— TASK STATEMENT —
Please keep to the lines below from the one with "b).toNat then 1 else 0)" through the one with "def bitRule (g", and restate them word for word, ends included.

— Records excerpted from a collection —
§
-- ==== Sys2Proof/Certificates/Slice0/Obligations.lean ====
section
/-! DEFINITION. The statements for the provers, and the tables of the spec that they are written from. -/
namespace Sys2Proof.Claims
open Sys2Proof.Machine

-- ## Integer instructions

/-- R232, the rows of addition, logic, products, extrema and selection: destination, register fields, value. -/
def arithRule (g : Nat → Word) : Instr → Option (Nat × List Nat × Word)
  | .add d a b => some (d, [d, a, b], g a + g b)
  | .sub d a b => some (d, [d, a, b], g a - g b)
  | .and d a b => some (d, [d, a, b], g a &&& g b)
  | .or d a b => some (d, [d, a, b], g a ||| g b)
  | .xor d a b => some (d, [d, a, b], g a ^^^ g b)
  | .andn d a b => some (d, [d, a, b], g a &&& ~~~g b)
  | .mul d a b => some (d, [d, a, b], (g a).setWidth 128 * (g b).setWidth 128 |>.setWidth 64)
  | .mulh d a b => some (d, [d, a, b], ((g a).signExtend 128 * (g b).signExtend 128).extractLsb' 64 64)
  | .mulhu d a b => some (d, [d, a, b], ((g a).zeroExtend 128 * (g b).zeroExtend 128).extractLsb' 64 64)
  | .div d a b => some (d, [d, a, b], if g b = 0 then 0xFFFFFFFFFFFFFFFF else (g a).sdiv (g b))
  | .divu d a b => some (d, [d, a, b], if g b = 0 then 0xFFFFFFFFFFFFFFFF else g a / g b)
  | .rem d a b => some (d, [d, a, b], if g b = 0 then g a else (g a).srem (g b))
  | .remu d a b => some (d, [d, a, b], if g b = 0 then g a else g a % g b)
  | .min d a b => some (d, [d, a, b], if (g a).toInt ≤ (g b).toInt then g a else g b)
  | .max d a b => some (d, [d, a, b], if (g b).toInt ≤ (g a).toInt then g a else g b)
  | .minu d a b => some (d, [d, a, b], if (g a).toNat ≤ (g b).toNat then g a else g b)
  | .maxu d a b => some (d, [d, a, b], if (g b).toNat ≤ (g a).toNat then g a else g b)
  | .seq d a b => some (d, [d, a, b], if g a = g b then 1 else 0)
  | .slt d a b => some (d, [d, a, b], if (g a).toInt < (g b).toInt then 1 else 0)
  | .sltu d a b => some (d, [d, a, b], if (g a).toNat < (g b).toNat then 1 else 0)
  | .sel d a b c => some (d, [d, a, b, c], if g c = 0 then g b else g a)
  | _ => none

/-- `n` ones. -/
def lowOnes (n : Nat) : Word := BitVec.allOnes 64 >>> (64 - n)
/-- R233: POS and LEN of a field. -/
def posOf (b : Word) : Nat := (b &&& 0x3F).toNat
def lenOf (b : Word) : Nat := min ((b >>> 8) &&& 0x7F).toNat (64 - posOf b)
/-- R232 and R233, the rows of shifts, counts, byte order and bit fields. -/
def bitRule (g : Nat → Word) : Instr → Option (Nat × List Nat × Word)
  | .sll d a b => some (d, [d, a, b], g a <<< (g b &&& 0x3F))
  | .srl d a b => some (d, [d, a, b], g a >>> (g b &&& 0x3F))
  | .sra d a b => some (d, [d, a, b], (g a).sshiftRight (g b &&& 0x3F).toNat)
  | .clz d a => some (d, [d, a], (g a).clz)
  | .ctz d a => some (d, [d, a], (g a).ctz)
  | .popc d a => some (d, [d, a], (g a).cpop)
  | .bswap d a => some (d, [d, a],
      (g a).extractLsb' 0 8 ++ (g a).extractLsb' 8 8 ++ (g a).extractLsb' 16 8 ++ (g a).extractLsb' 24 8 ++
        (g a).extractLsb' 32 8 ++ (g a).extractLsb' 40 8 ++ (g a).extractLsb' 48 8 ++ (g a).extractLsb' 56 8)
  | .bfxu d a b => some (d, [d, a, b], (g a >>> posOf (g b)) &&& lowOnes (lenOf (g b)))
  | .bfx d a b => some (d, [d, a, b],
      ((g a >>> posOf (g b)) <<< (64 - lenOf (g b))).sshiftRight (64 - lenOf (g b)))
  | .bfi d a b c => some (d, [d, a, b, c],
      (g c &&& ~~~(lowOnes (lenOf (g b)) <<< posOf (g b))) ||| ((g a &&& lowOnes (lenOf (g b))) <<< posOf (g b)))
  | _ => none

/-- A 32-bit immediate, sign-extended (R184). -/
def simm (imm : Nat) : Word := (BitVec.ofNat 32 imm).signExtend 64
/-- R234, the immediate instructions. -/
def immRule (g : Nat → Word) (pc : Word) : Instr → Option (Nat × List Nat × Word)
  | .addi d a imm => some (d, [d, a], g a + simm imm)
  | .andi d a imm => some (d, [d, a], g a &&& simm imm)
  | .ori d a imm => some (d, [d, a], g a ||| simm imm)
  | .xori d a imm => some (d, [d, a], g a ^^^ simm imm)
  | .slli d a imm => some (d, [d, a], g a <<< (imm % 64))
  | .srli d a imm => some (d, [d, a], g a >>> (imm % 64))
  | .srai d a imm => some (d, [d, a], (g a).sshiftRight (imm % 64))
  | .slti d a imm => some (d, [d, a], if (g a).toInt < (simm imm).toInt then 1 else 0)
  | .sltui d a imm => some (d, [d, a], if (g a).toNat < (simm imm).toNat then 1 else 0)
  | .seqi d a imm => some (d, [d, a], if g a = simm imm then 1 else 0)
  | .movi d imm => some (d, [d], simm imm)
  | .movhi d a imm => some (d, [d, a], BitVec.ofNat 32 imm ++ (g a).extractLsb' 0 32)
  | .lea d a imm sh => some (d, [d, a], g a + (simm imm <<< sh))
  | .addpc d imm => some (d, [d], pc + simm imm)
  | _ => none

-- ## Floating instructions

/-- An operand of a floating instruction: 64 bits, or the low 32 with PR = 0 (R191). -/
def fbits (n : FN) (w : Word) : Nat := w.toNat % 2 ^ (fnFmt n).w
def fvalue (n : FN) (w : Word) : Val := (fnFmt n).dec (fbits n w)
/-- R235's minimum and maximum: `first` says that A is the one to take of two values that are not NaN. -/
def pickOf (n : FN) (a b : Word) (first : Bool) : Nat :=
  if (fvalue n a).isNan && (fvalue n b).isNan then (fnFmt n).nan
  else if (fvalue n a).isNan then (if n.fx = 1 then (fnFmt n).nan else fbits n b)
  else if (fvalue n b).isNan then (if n.fx = 1 then (fnFmt n).nan else fbits n a)
  else if first then fbits n a else fbits n b
/-- R208 and R235, the rows that round once: destination, fields, and the encoding of the exact result rounded
by RM in the format of PR. -/
def roundRule (f : Nat → Word) : Instr → Option (Nat × List Nat × Nat)
  | .fadd d a b n => some (d, [d, a, b], (fnFmt n).round n.rm false (Val.add (n.rm == 3) (fvalue n (f a)) (fvalue n (f b))))
  | .fsub d a b n => some (d, [d, a, b], (fnFmt n).round n.rm false (Val.add (n.rm == 3) (fvalue n (f a)) (fvalue n (f b)).neg))
  | .fmul d a b n => some (d, [d, a, b], (fnFmt n).round n.rm false ((fvalue n (f a)).mul (fvalue n (f b))))
  | .fdiv d a b n => some (d, [d, a, b], (fnFmt n).round n.rm false ((fvalue n (f a)).div (fvalue n (f b))))
  | .fsqrt d a n => some (d, [d, a], (fnFmt n).round n.rm false (fvalue n (f a)).sqrt)
  | .ffma d a b c n => some (d, [d, a, b, c], (fnFmt n).round n.rm false
      (Val.add (n.rm == 3) (if n.fx = 1 then ((fvalue n (f a)).mul (fvalue n (f b))).neg else (fvalue n (f a)).mul (fvalue n (f b)))
        (fvalue n (f c))))
  | .frnd d a n => some (d, [d, a], (fnFmt n).round n.rm false ((fvalue n (f a)).integral n.rm))
  | .fmin d a b n => some (d, [d, a, b], pickOf n (f a) (f b) (!(fvalue n (f b)).below (fvalue n (f a))))
  | .fmax d a b n => some (d, [d, a, b], pickOf n (f a) (f b) (!(fvalue n (f a)).below (fvalue n (f b))))
  | _ => none
/-- Sign, exponent and mantissa fields of an operand. -/
def signOf (n : FN) (w : Word) : Bool := (fbits n w).testBit ((fnFmt n).w - 1)
def expOf (n : FN) (w : Word) : Nat := fbits n w / 2 ^ (fnFmt n).mb % 2 ^ (fnFmt n).eb
def mantOf (n : FN) (w : Word) : Nat := fbits n w % 2 ^ (fnFmt n).mb
/-- The bit that FCLASS sets (R237), from the fields of the encoding. -/
def classOf (n : FN) (w : Word) : Nat :=
  if expOf n w = 2 ^ (fnFmt n).eb - 1 then (if mantOf n w ≠ 0 then 8 else if signOf n w then 0 else 7)
  else if expOf n w = 0 then
    (if mantOf n w = 0 then (if signOf n w then 3 else 4) else if signOf n w then 2 else 5)
  else if signOf n w then 1 else 6
/-- R235 to R237, the rows that write a general register. -/
def floatToG (f : Nat → Word) : Instr → Option (Nat × List Nat × Word)
  | .fcmp d a b n => some (d, [a, b],
      if (fvalue n (f a)).isNan || (fvalue n (f b)).isNan then 8
      else if (fvalue n (f a)).lt (fvalue n (f b)) then 1
      else if (fvalue n (f b)).lt (fvalue n (f a)) then 4 else 2)
  | .fclass d a n => some (d, [a], BitVec.ofNat 64 (2 ^ classOf n (f a)))
  | .fmvg d a n => some (d, [a], if n.pr = 1 then f a else f a &&& 0xFFFFFFFF)
  | .fcvt d a 2 n => some (d, [a], BitVec.ofInt 64 ((fvalue n (f a)).toRange n.rm (-2 ^ 63) (2 ^ 63 - 1)))
  | .fcvt d a 3 n => some (d, [a], BitVec.ofInt 64 ((fvalue n (f a)).toRange n.rm 0 (2 ^ 64 - 1)))
  | _ => none
/-- The rows that read a general register and write a floating one. -/
def floatFromG (g : Nat → Word) : Instr → Option (Nat × List Nat × Word)
  | .fmvf d a n => some (d, [a], if n.pr = 1 then g a else g a &&& 0xFFFFFFFF)
  | .fcvt d a 4 n => some (d, [a], BitVec.ofNat 64 ((fnFmt n).round n.rm false (intVal (g a).toInt)))
  | .fcvt d a 5 n => some (d, [a], BitVec.ofNat 64 ((fnFmt n).round n.rm false (intVal (g a).toNat)))
  | _ => none
/-- The rows that copy a sign or convert between formats. -/
def floatRow (f : Nat → Word) : Instr → Option (Nat × List Nat × Nat)
  | .fsgn d a b n => some (d, [d, a, b],
      fbits n (f a) % 2 ^ ((fnFmt n).w - 1) + if (signOf n (f b) != (n.fx == 1)) then 2 ^ ((fnFmt n).w - 1) else 0)
  | .fcvt d a 0 n => some (d, [d, a], fp64.round n.rm false (fp32.dec ((f a).toNat % 2 ^ 32)))
  | .fcvt d a 1 n => some (d, [d, a], fp32.round n.rm (n.fx == 1) (fp64.dec (f a).toNat))
  | .fcvt d a 6 n => some (d, [d, a], fp32.round n.rm false (fp16.dec ((f a).toNat % 2 ^ 16)))
  | .fcvt d a 7 n => some (d, [d, a], fp16.round n.rm (n.fx == 1) (fp32.dec ((f a).toNat % 2 ^ 32)))
  | .fcvt d a 8 n => some (d, [d, a], fp32.round n.rm false (bf16.dec ((f a).toNat % 2 ^ 16)))
  | .fcvt d a 9 n => some (d, [d, a], bf16.round n.rm (n.fx == 1) (fp32.dec ((f a).toNat % 2 ^ 32)))
  | _ => none

-- ## Control transfer

/-- R188: whether B branches, for the conditions that are not reserved. -/
def branches (cond : Nat) (a b : Word) : Option Bool :=
  match cond with
  | 0 => some (decide (a = b))
  | 1 => some (decide (a ≠ b))
  | 2 => some (decide (a.toInt < b.toInt))
  | 3 => some (decide (b.toInt ≤ a.toInt))
  | 4 => some (decide (a.toNat < b.toNat))
  | 5 => some (decide (b.toNat ≤ a.toNat))
  | _ => none
/-- `pc` + 8 × sext(offset) for an offset of 37 or 47 bits. -/
def target37 (pc : Word) (off : Nat) : Word := pc + 8 * (BitVec.ofNat 37 off).signExtend 64
def target47 (pc : Word) (off : Nat) : Word := pc + 8 * (BitVec.ofNat 47 off).signExtend 64
/-- R178: an address that code may continue at. -/
def mayContinue (t : Word) : Prop := t.toNat % 8 = 0 ∧ t.toNat < 2 ^ 56
/-- R238 and R239: where a transfer goes, its register fields, and the register that it links. -/
def transferRule (s : State) : Instr → Option (Word × List Nat × Option Nat)
  | .b a b cond off => if branches cond (s.g a) (s.g b) = some true then some (target37 s.pc off, [a, b], none) else none
  | .bz a cond off => if branches cond (s.g a) 0 = some true then some (target37 s.pc off, [a], none) else none
  | .j off => some (target47 s.pc off, [], none)
  | .jal d off => some (target47 s.pc off, [d], some d)
  | .jalr d a imm => some (s.g a + simm imm, [d, a], some d)
  | .ret a => some (s.g a, [a], none)
  | _ => none
/-- A branch whose condition is false, with its register fields. -/
def notTaken (s : State) : Instr → Option (List Nat)
  | .b a b cond _ => if branches cond (s.g a) (s.g b) = some false then some [a, b] else none
  | .bz a cond _ => if branches cond (s.g a) 0 = some false then some [a] else none
  | _ => none
/-- The link register is written, if there is one. -/
def linked (s : State) : Option Nat → State
  | some d => s.setG d (s.pc + 8)
  | none => s

/-- The bytes of an exception frame (R241). -/
def frameBytes (handler sp prev : Word) (dreg : Nat) : List Byte :=
  bytesOf 8 handler.toNat ++ bytesOf 8 sp.toNat ++ bytesOf 8 prev.toNat ++ bytesOf 8 dreg
/-- A doubleword of the acting place's scratchpad. -/
def spWord (s : State) (o : Nat) : Word := BitVec.ofNat 64 (numOf (s.here.spBytes o 8))

-- ## Memory

/-- What a load of `n` bytes writes to its register (R244). -/
def loaded (sx n : Nat) (bs : List Byte) : Word :=
  if sx = 1 then (BitVec.ofNat (8 * n) (numOf bs)).signExtend 64 else BitVec.ofNat 64 (numOf bs)
/-- A steward core addresses `n` bytes of populated memory physically at `pa`, with the rights `xs` in one region of its PMP
(1 R, 2 W), and no frame there is mapped (so that no cache holds it). -/
def Physical (s : State) (pa n : Nat) (xs : List Nat) : Prop :=
  s.physical = true ∧ s.pmpAllows pa n xs = true ∧ inDev pa = false ∧ s.populated pa = true ∧ s.reverse pa = none
/-- A tile may access `va` through its PMC with `p.grants`, the page being ordinary memory. -/
def Permitted (s : State) (va : Nat) (nd : Need) : Prop :=
  isTile s.cur = true ∧ va < 2 ^ 56 ∧
    ∃ p, fget? s.here.pmc (regionCode (some s.here.asid) va) = some p ∧ p.grants nd = true ∧ p.vf = s.here.vf ∧ p.dev = false
/-- The line of `va` in the acting tile's space, and the tile's copy of it. -/
def lineKey (s : State) (va : Nat) : LineKey := s.keyOf s.here.asid va
def copyOf (s : State) (va : Nat) : L1Line := s.l1 s.cur (lineKey s va)
/-- The tile's L1 holds `n` bytes at `va`, in valid sectors of a line without waiting stores (R53, R54). -/
def Holds (s : State) (va n : Nat) : Prop :=
  (copyOf s va).pend = [] ∧ (copyOf s va).st ≠ .i ∧
    ∀ i, va % 128 ≤ i → i < va % 128 + n → (copyOf s va).valid.testBit (i / 32) = true
/-- Bytes stored to physical memory; a changed root of an address-space descriptor that stays valid waits for a
shoot-down (R15). -/
def physStored (s : State) (pa : Nat) (bs : List Byte) : State := (s.memWrite pa bs).keepRoots s pa bs.length
/-- Writing `bs` at `pa` takes V from no address-space descriptor, which would end that space (R74, R409). -/
def KeepsSpaces (s : State) (pa : Nat) (bs : List Byte) : Prop :=
  ∀ a, (s.asd a).testBit 0 = true → ((s.memWrite pa bs).asd a).testBit 0 = true
/-- The region's first access is noted, with the hint of the instruction (R24). -/
def touched (s : State) (m : CM) (va : Nat) : State :=
  (s.touch (lineKey s va) (if m.hv = 1 then some m.hint else none)).touch (lineKey s va) none
/-- The value that AMO's operation gives, on `w`-bit operands (R246). -/
def amoRule (aop : Nat) {w : Nat} (old op : BitVec w) : Option (BitVec w) :=
  match aop with
  | 0 => some (old + op)
  | 1 => some (old &&& op)
  | 2 => some (old ||| op)
  | 3 => some (old ^^^ op)
  | 4 => some (if op.toInt < old.toInt then op else old)
  | 5 => some (if old.toInt < op.toInt then op else old)
  | 6 => some (if op.toNat < old.toNat then op else old)
  | 7 => some (if old.toNat < op.toNat then op else old)
  | 8 => some op
  | _ => none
§
— ANSWER BOX —
  | .sltu d a b => some (d, [d, a, b], if (g a).toNat < (g b).toNat then 1 else 0)
  | .sel d a b c => some (d, [d, a, b, c], if g c = 0 then g b else g a)
  | _ => none

/-- `n` ones. -/
def lowOnes (n : Nat) : Word := BitVec.allOnes 64 >>> (64 - n)
/-- R233: POS and LEN of a field. -/
def posOf (b : Word) : Nat := (b &&& 0x3F).toNat
def lenOf (b : Word) : Nat := min ((b >>> 8) &&& 0x7F).toNat (64 - posOf b)
/-- R232 and R233, the rows of shifts, counts, byte order and bit fields. -/
def bitRule (g : Nat → Word) : Instr → Option (Nat × List Nat × Word)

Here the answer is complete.